TARGET WATER PROFILE:
Profile Name: NEIPA
Ca2: 120
Mg2: 10
Na: 26
Cl: 250
SO4: 50
HCO3: 20

View attachment 81270
The single dry hop addition at high krausen I think is what I’ll do too, to avoid opening the FV twice and if it’s still fermenting then I guess that will help remove any oxygen that got it at that point. Am tempted to add some wheat like your recipe too.
 
I have never had a problem with Neipa's just being ultra careful with standard brewing practices but I may just be lucky too and would suggest any brewer to use anything in their arsenal/method when doing Neipa's as they can be tricky buggers :laugh8:
 
Ok call me stupid but I’m going to give it go and I’ve got the water warming up. I know there’s a chance I’ll be chucking the whole lot down the sink at some point but at least it’ll be an experiment to see what is and isn’t possible with my setup. I’ll try this one without any additions like ascorbic acid or smb but will try and be very careful at dry hopping and transfer. I might try the Mylar balloon though for cold crash, thanks for the link @DocAnna.
 
For cold crashing, what are peoples thoughts on connecting a keg filled with co2 to the airlock on the FV? I’m thinking it would be the same as using a balloon, so co2 would get sucked in to the FV?
 
For cold crashing, what are peoples thoughts on connecting a keg filled with co2 to the airlock on the FV? I’m thinking it would be the same as using a balloon, so co2 would get sucked in to the FV?
It would. But if it's a sealed keg, you probably want to account for the pressure drop when it's cooled. If it's a sealed system, you risk damaging your FV with the negative pressure
 
It would. But if it's a sealed keg, you probably want to account for the pressure drop when it's cooled.
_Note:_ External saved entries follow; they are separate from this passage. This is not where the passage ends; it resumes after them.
-- ==== Sys2Proof/Machine/Flags.lean ====
section
/-! DEFINITION. Floating point in binary32 and binary64 (09_arithmetic.md R238-R248): operands,
the one rounding, the flags, and each operation as a number of the format with its flags. -/

namespace Sys2Proof.Machine

/-- The flags of R245: NV 1, DZ 2, OF 4, UF 8, NX 16. -/
def flNV : Nat := 1
def flDZ : Nat := 2
def flOF : Nat := 4
def flUF : Nat := 8
def flNX : Nat := 16

/-- A result: its bits and its flags. -/
abbrev FRes := Nat × Nat

/-- A format: exponent bits and trailing significand bits. -/
structure Fmt where
  eb : Nat
  mb : Nat
  deriving DecidableEq, Repr

def Fmt.b32 : Fmt := { eb := 8, mb := 23 }
def Fmt.b64 : Fmt := { eb := 11, mb := 52 }

/-- P of R204. -/
def Fmt.ofP (p : Bool) : Fmt := if p then .b64 else .b32

def Fmt.width (f : Fmt) : Nat := f.eb + f.mb + 1
def Fmt.bias (f : Fmt) : Nat := 2 ^ (f.eb - 1) - 1

/-- Exponent of the least bit of a subnormal. -/
def Fmt.eLow (f : Fmt) : Int := 1 - f.bias - f.mb

def Fmt.inf (f : Fmt) : Nat := (2 ^ f.eb - 1) * 2 ^ f.mb
/-- The canonical quiet NaN (R239). -/
def Fmt.nan (f : Fmt) : Nat := f.inf + 2 ^ (f.mb - 1)
def Fmt.sign (f : Fmt) (neg : Bool) : Nat := if neg then 2 ^ (f.eb + f.mb) else 0
/-- The largest finite value. -/
def Fmt.maxFin (f : Fmt) : Nat := f.inf - 1

/-- An operand: a NaN and whether it signals (R240), an infinity, a zero, or m x 2^e. -/
inductive FVal where
  | nan (sig : Bool)
  | inf (neg : Bool)
  | zero (neg : Bool)
  | fin (neg : Bool) (m : Nat) (e : Int)
  deriving DecidableEq, Repr

def Fmt.decode (f : Fmt) (x : Nat) : FVal :=
  let t := x % 2 ^ f.mb
  let e := x / 2 ^ f.mb % 2 ^ f.eb
  let neg := x.testBit (f.eb + f.mb)
  if e = 2 ^ f.eb - 1 then
    if t = 0 then .inf neg else .nan (!t.testBit (f.mb - 1))
  else if e = 0 then (if t = 0 then .zero neg else .fin neg t f.eLow)
  else .fin neg (2 ^ f.mb + t) (f.eLow + (e - 1))

def FVal.isNan : FVal → Bool
  | .nan _ => true
  | _ => false

def FVal.isSig : FVal → Bool
  | .nan g => g
  | _ => false

def FVal.isNeg : FVal → Bool
  | .inf n => n
  | .zero n => n
  | .fin n _ _ => n
  | .nan _ => false

/-- The operand with its sign changed. -/
def FVal.neg : FVal → FVal
  | .inf n => .inf !n
  | .zero n => .zero !n
  | .fin n m e => .fin (!n) m e
  | .nan g => .nan g

/-- Whether a magnitude is rounded up (R241): `rem` against `half`, with bits lost below (`sticky`). -/
def roundsUp (rm : Nat) (neg odd : Bool) (rem half : Nat) (sticky : Bool) : Bool :=
  let inexact := rem != 0 || sticky
  match rm with
  | 0 => decide (half < rem) || (rem == half && (sticky || odd))
  | 1 => false
  | 2 => !neg && inexact
  | 3 => neg && inexact
  | _ => decide (half ≤ rem)

/-- m x 2^e (and a little more when `sticky`) rounded to a multiple of 2^q: the multiple, and
whether it is inexact. -/
def roundAt (rm : Nat) (neg : Bool) (m : Nat) (e q : Int) (sticky : Bool) : Nat × Bool :=
  if q ≤ e then (m * 2 ^ (e - q).toNat, sticky)
  else
    let k := (q - e).toNat
    let hi := m / 2 ^ k
    let rem := m % 2 ^ k
    (hi + b2n (roundsUp rm neg (hi % 2 == 1) rem (2 ^ (k - 1)) sticky), rem != 0 || sticky)

/-- Bits of a number. -/
def bitLen (m : Nat) : Nat := if m = 0 then 0 else m.log2 + 1

/-- The one rounding of R241 and R242 of a nonzero exact value. -/
def Fmt.round (f : Fmt) (rm : Nat) (neg : Bool) (m : Nat) (e : Int) (sticky : Bool := false) : FRes :=
  let top : Int := e + bitLen m - 1
  let q0 : Int := top - f.mb
  let q : Int := max q0 f.eLow
  let (r, inexact) := roundAt rm neg m e q sticky
  let r0 := (roundAt rm neg m e q0 sticky).1
  -- tiny after rounding with an unbounded exponent (R242)
  let tiny := decide ((if r0 = 2 ^ (f.mb + 1) then top + 1 else top) < f.eLow + f.mb)
  let (r, q) := if r = 2 ^ (f.mb + 1) then (2 ^ f.mb, q + 1) else (r, q)
  if r < 2 ^ f.mb then
    (f.sign neg + r, if inexact then flUF + flNX else 0)
  else
    let biased := (q - f.eLow).toNat + 1
    if 2 ^ f.eb - 1 ≤ biased then
      let toInf := match rm with
        | 0 => true
        | 1 => false
        | 2 => !neg
        | 3 => neg
        | _ => true
      (f.sign neg + (if toInf then f.inf else f.maxFin), flOF + flNX)
    else
      (f.sign neg + biased * 2 ^ f.mb + (r - 2 ^ f.mb),
        if inexact then (if tiny then flUF + flNX else flNX) else 0)

/-- A NaN result: canonical, with NV when invalid. -/
def Fmt.nanRes (f : Fmt) (nv : Bool) : FRes := (f.nan, if nv then flNV else 0)

/-- Two magnitudes as integers at one exponent. -/
def signedAt (neg : Bool) (m : Nat) (e q : Int) : Int :=
  let v : Int := (m * 2 ^ (e - q).toNat : Nat)
  if neg then -v else v

/-- The sign of an exact zero sum (R241). -/
def zeroSign (rm : Nat) (a b : Bool) : Bool := if a == b then a else rm == 3

/-- The sum of two operands that are no NaNs. -/
def Fmt.addV (f : Fmt) (rm : Nat) : FVal → FVal → FRes
  | .nan g, _ => f.nanRes g
  | _, .nan g => f.nanRes g
  | .inf a, .inf b => if a == b then (f.sign a + f.inf, 0) else f.nanRes true
  | .inf a, _ => (f.sign a + f.inf, 0)
  | _, .inf b => (f.sign b + f.inf, 0)
  | .zero a, .zero b => (f.sign (zeroSign rm a b), 0)
  | .zero _, .fin n m e => f.round rm n m e
  | .fin n m e, .zero _ => f.round rm n m e
  | .fin a m e, .fin b n d =>
    let q := min e d
    let v := signedAt a m e q + signedAt b n d q
    if v = 0 then (f.sign (zeroSign rm a b), 0) else f.round rm (decide (v < 0)) v.natAbs q

/-- NaN operands first (R243): the result when there is one. -/
def Fmt.nanOf (f : Fmt) (l : List FVal) : Option FRes :=
  if l.any FVal.isNan then some (f.nanRes (l.any FVal.isSig)) else none

def Fmt.add (f : Fmt) (rm a b : Nat) : FRes :=
  let x := f.decode a
  let y := f.decode b
  (f.nanOf [x, y]).getD (f.addV rm x y)

def Fmt.sub (f : Fmt) (rm a b : Nat) : FRes :=
  let x := f.decode a
  let y := f.decode b
  (f.nanOf [x, y]).getD (f.addV rm x y.neg)

/-- The exact product of two operands that are no NaNs; none for 0 x inf. -/
def mulV : FVal → FVal → Option FVal
  | .inf _, .zero _ => none
  | .zero _, .inf _ => none
  | .inf a, y => some (.inf (a != y.isNeg))
  | x, .inf b => some (.inf (x.isNeg != b))
  | .zero a, y => some (.zero (a != y.isNeg))
  | x, .zero b => some (.zero (x.isNeg != b))
  | .fin a m e, .fin b n d => some (.fin (a != b) (m * n) (e + d))
  | x, _ => some x

/-- An exact value delivered in the format. -/
def Fmt.deliver (f : Fmt) (rm : Nat) : FVal → FRes
  | .nan g => f.nanRes g
  | .inf n => (f.sign n + f.inf, 0)
  | .zero n => (f.sign n, 0)
  | .fin n m e => f.round rm n m e

def Fmt.mul (f : Fmt) (rm a b : Nat) : FRes :=
  let x := f.decode a
  let y := f.decode b
  (f.nanOf [x, y]).getD
    (match mulV x y with
    | none => f.nanRes true
    | some p => f.deliver rm p)

/-- a x b + c with one rounding; the product and the addend may be negated (FMS, FNMA). -/
def Fmt.fused (f : Fmt) (rm : Nat) (negP negC : Bool) (a b c : Nat) : FRes :=
  let x := f.decode a
  let y := f.decode b
  let w := f.decode c
  let w := if negC then w.neg else w
  if x.isNan || y.isNan then f.nanRes (x.isSig || y.isSig || w.isSig)
  else
    match mulV x y with
    | none => f.nanRes true
    | some p =>
      let p := if negP then p.neg else p
      if w.isNan then f.nanRes w.isSig else f.addV rm p w

def Fmt.div (f : Fmt) (rm a b : Nat) : FRes :=
  let x := f.decode a
  let y := f.decode b
  let s := x.isNeg != y.isNeg
  (f.nanOf [x, y]).getD
    (match x, y with
    | .inf _, .inf _ => f.nanRes true
    | .zero _, .zero _ => f.nanRes true
    | .inf _, _ => (f.sign s + f.inf, 0)
    | _, .inf _ => (f.sign s, 0)
    | .zero _, _ => (f.sign s, 0)
    | _, .zero _ => (f.sign s + f.inf, flDZ)
    | .fin _ m e, .fin _ n d =>
      let k := m * 2 ^ 128
      f.round rm s (k / n) (e - d - 128) (k % n != 0)
    | _, _ => f.nanRes false)

/-- The integer square root, one bit at a time from bit `k - 1`. -/
def isqrt (n : Nat) : Nat → Nat → Nat
  | 0, r => r
  | k + 1, r => isqrt n k (if (r + 2 ^ k) * (r + 2 ^ k) ≤ n then r + 2 ^ k else r)

def Fmt.sqrt (f : Fmt) (rm a : Nat) : FRes :=
  match f.decode a with
  | .nan g => f.nanRes g
  | .zero n => (f.sign n, 0)
  | .inf n => if n then f.nanRes true else (f.inf, 0)
  | .fin n m e =>
    if n then f.nanRes true
    else
      let (m, e) := if e % 2 = 0 then (m, e) else (2 * m, e - 1)
      let v := m * 2 ^ 128
      let r := isqrt v 96 0
      f.round rm false r (e / 2 - 64) (r * r != v)

/-- Significand and exponent; a zero's is 0. -/
def FVal.mant : FVal → Nat × Int
  | .fin _ m e => (m, e)
  | _ => (0, 0)

/-- The order of two operands: `a < b`.  -0 equals +0 (R243), and no NaN is less. -/
def ltV (a b : FVal) : Bool :=
  match a, b with
  | .nan _, _ => false
  | _, .nan _ => false
  | .inf x, .inf y => x && !y
  | .inf x, _ => x
  | _, .inf y => !y
  | x, y =>
    let (m, e) := x.mant
    let (n, d) := y.mant
    let q := min e d
    decide (signedAt x.isNeg m e q < signedAt y.isNeg n d q)

/-- minimumNumber and maximumNumber (R204, R243): -0 below +0. -/
def Fmt.minmax (f : Fmt) (isMax : Bool) (a b : Nat) : FRes :=
  let x := f.decode a
  let y := f.decode b
  let fl := if x.isSig || y.isSig then flNV else 0
  if x.isNan && y.isNan then (f.nan, fl)
  else if x.isNan then (b, fl)
  else if y.isNan then (a, fl)
  else
    let aFirst := if ltV x y then true else if ltV y x then false else x.isNeg || !y.isNeg
    (if aFirst == isMax then b else a, fl)

/-- The comparisons of R204: 0 equal, 1 less, 2 less or equal, 3 unordered. -/
def Fmt.cmp (f : Fmt) (k : Nat) (a b : Nat) : Bool × Nat :=
  let x := f.decode a
  let y := f.decode b
  let nan := x.isNan || y.isNan
  let sig := x.isSig || y.isSig
  match k with
  | 0 => (!nan && !ltV x y && !ltV y x, if sig then flNV else 0)
  | 1 => (ltV x y, if nan then flNV else 0)
  | 2 => (!nan && !ltV y x, if nan then flNV else 0)
  | _ => (nan, if sig then flNV else 0)

/-- FCLASS (R205). -/
def Fmt.cls (f : Fmt) (a : Nat) : Nat :=
  match f.decode a with
  | .nan g => if g then 2 ^ 8 else 2 ^ 9
  | .inf n => if n then 1 else 2 ^ 7
  | .zero n => if n then 2 ^ 3 else 2 ^ 4
  | .fin n m _ =>
    let sub := decide (m < 2 ^ f.mb)
    match n, sub with
    | true, false => 2 ^ 1
    | true, true => 2 ^ 2
    | false, true => 2 ^ 5
    | false, false => 2 ^ 6

/-- FABS, FNEG, FSGNJ by the sign they give (R239): a NaN gives the canonical NaN. -/
def Fmt.withSign (f : Fmt) (a : Nat) (neg : Bool) : FRes :=
  if (f.decode a).isNan then (f.nan, 0) else (a % 2 ^ (f.eb + f.mb) + f.sign neg, 0)

def Fmt.signBit (f : Fmt) (a : Nat) : Bool := a.testBit (f.eb + f.mb)

/-- Floating point to a `w`-bit integer (R241, R244). -/
def Fmt.toInt (f : Fmt) (rm w : Nat) (signed : Bool) (a : Nat) : FRes :=
  let top : Int := if signed then 2 ^ (w - 1) - 1 else 2 ^ w - 1
  let low : Int := if signed then -(2 ^ (w - 1)) else 0
  let give : Int → FRes := fun v => (narrow w v, flNV)
  match f.decode a with
  | .nan _ => give top
  | .inf n => give (if n then low else top)
  | .zero _ => (0, 0)
  | .fin n m e =>
    let (r, inexact) := roundAt rm n m e 0 false
    let v : Int := if n then -(r : Int) else r
    if top < v then give top else if v < low then give low
    else (narrow w v, if inexact then flNX else 0)

/-- An integer to floating point (R243). -/
def Fmt.ofInt (f : Fmt) (rm : Nat) (v : Int) : FRes :=
  if v = 0 then (0, 0) else f.round rm (decide (v < 0)) v.natAbs 0

/-- Between the two formats (R204): a signalling operand signals NV. -/
def Fmt.convert (src dst : Fmt) (rm a : Nat) : FRes := dst.deliver rm (src.decode a)

end Sys2Proof.Machine
end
If it's a sealed system, you risk damaging your FV with the negative pressure
Yes I see, so because the co2 is the keg is under pressure that would be bad for my FV as it’s not pressure rated. Maybe I could fill the keg with CO2 at only 1 or 2 psi?
 
For cold crashing, what are peoples thoughts on connecting a keg filled with co2 to the airlock on the FV? I’m thinking it would be the same as using a balloon, so co2 would get sucked in to the FV?
Nah. If you’re going to do it properly you need a balloon cos as the gas is sucked into the fermentation bucket as the beer cools and absorbs CO2 you want the balloon to collapse. Using a keg will create a negative pressure in the fermentation bucket and suck air in through the lid join.
You’ve got a couple of weeks before you need to cold crash, plenty of time to get a balloon from Amazon wink...
 
Nah. If you’re going to do it properly you need a balloon cos as the gas is sucked into the fermentation bucket as the beer cools and absorbs CO2 you want the balloon to collapse. Using a keg will create a negative pressure in the fermentation bucket and suck air in through the lid join.
You’ve got a couple of weeks before you need to cold crash, plenty of time to get a balloon from Amazon wink...
As Buffers has said the low pressure you would need in the corny is generally not enough to seat the seal properly and will let the co2 out or allow air in
 
Ferment the beer in one of your cornies with a spunding valve fitted. When ready, refit the normal top apparatus and dispense as usual. No transfer necessary and no matter how unoxidised it is, you want to drink it fresh so no danger of yeast autolysis.
Tried the stuff once (Brewdog). Never again. But if you must, then you must.
 
Ferment the beer in one of your cornies with a spunding valve fitted. When ready, refit the normal top apparatus and dispense as usual. No transfer necessary and no matter how unoxidised it is, you want to drink it fresh so no danger of yeast autolysis.
Tried the stuff once (Brewdog). Never again. But if you must, then you must.
Nice idea @Clarence the only challenge is an NEIPA has a large dry hop, +200 grms of hop, that need to be added during fermentation.
 
Me personally I would go the way Clarence has suggested which means no transfer but with a slight risk with the dry hop. Maybe flushing the keg whilst open and flushing the hops in a plastic bag with co2 so that when dropped in speedily the hops should not introduce much oxygen. This have to be a well planned transfer of hops so the time of exposure is minimal
 
I’ve had lots of success with mega hoppy beers, and I don’t pressure transfer.

The keys things are:

Keep the fermenter sealed up with an airlock when fermenting. Don’t open it to check what is going on.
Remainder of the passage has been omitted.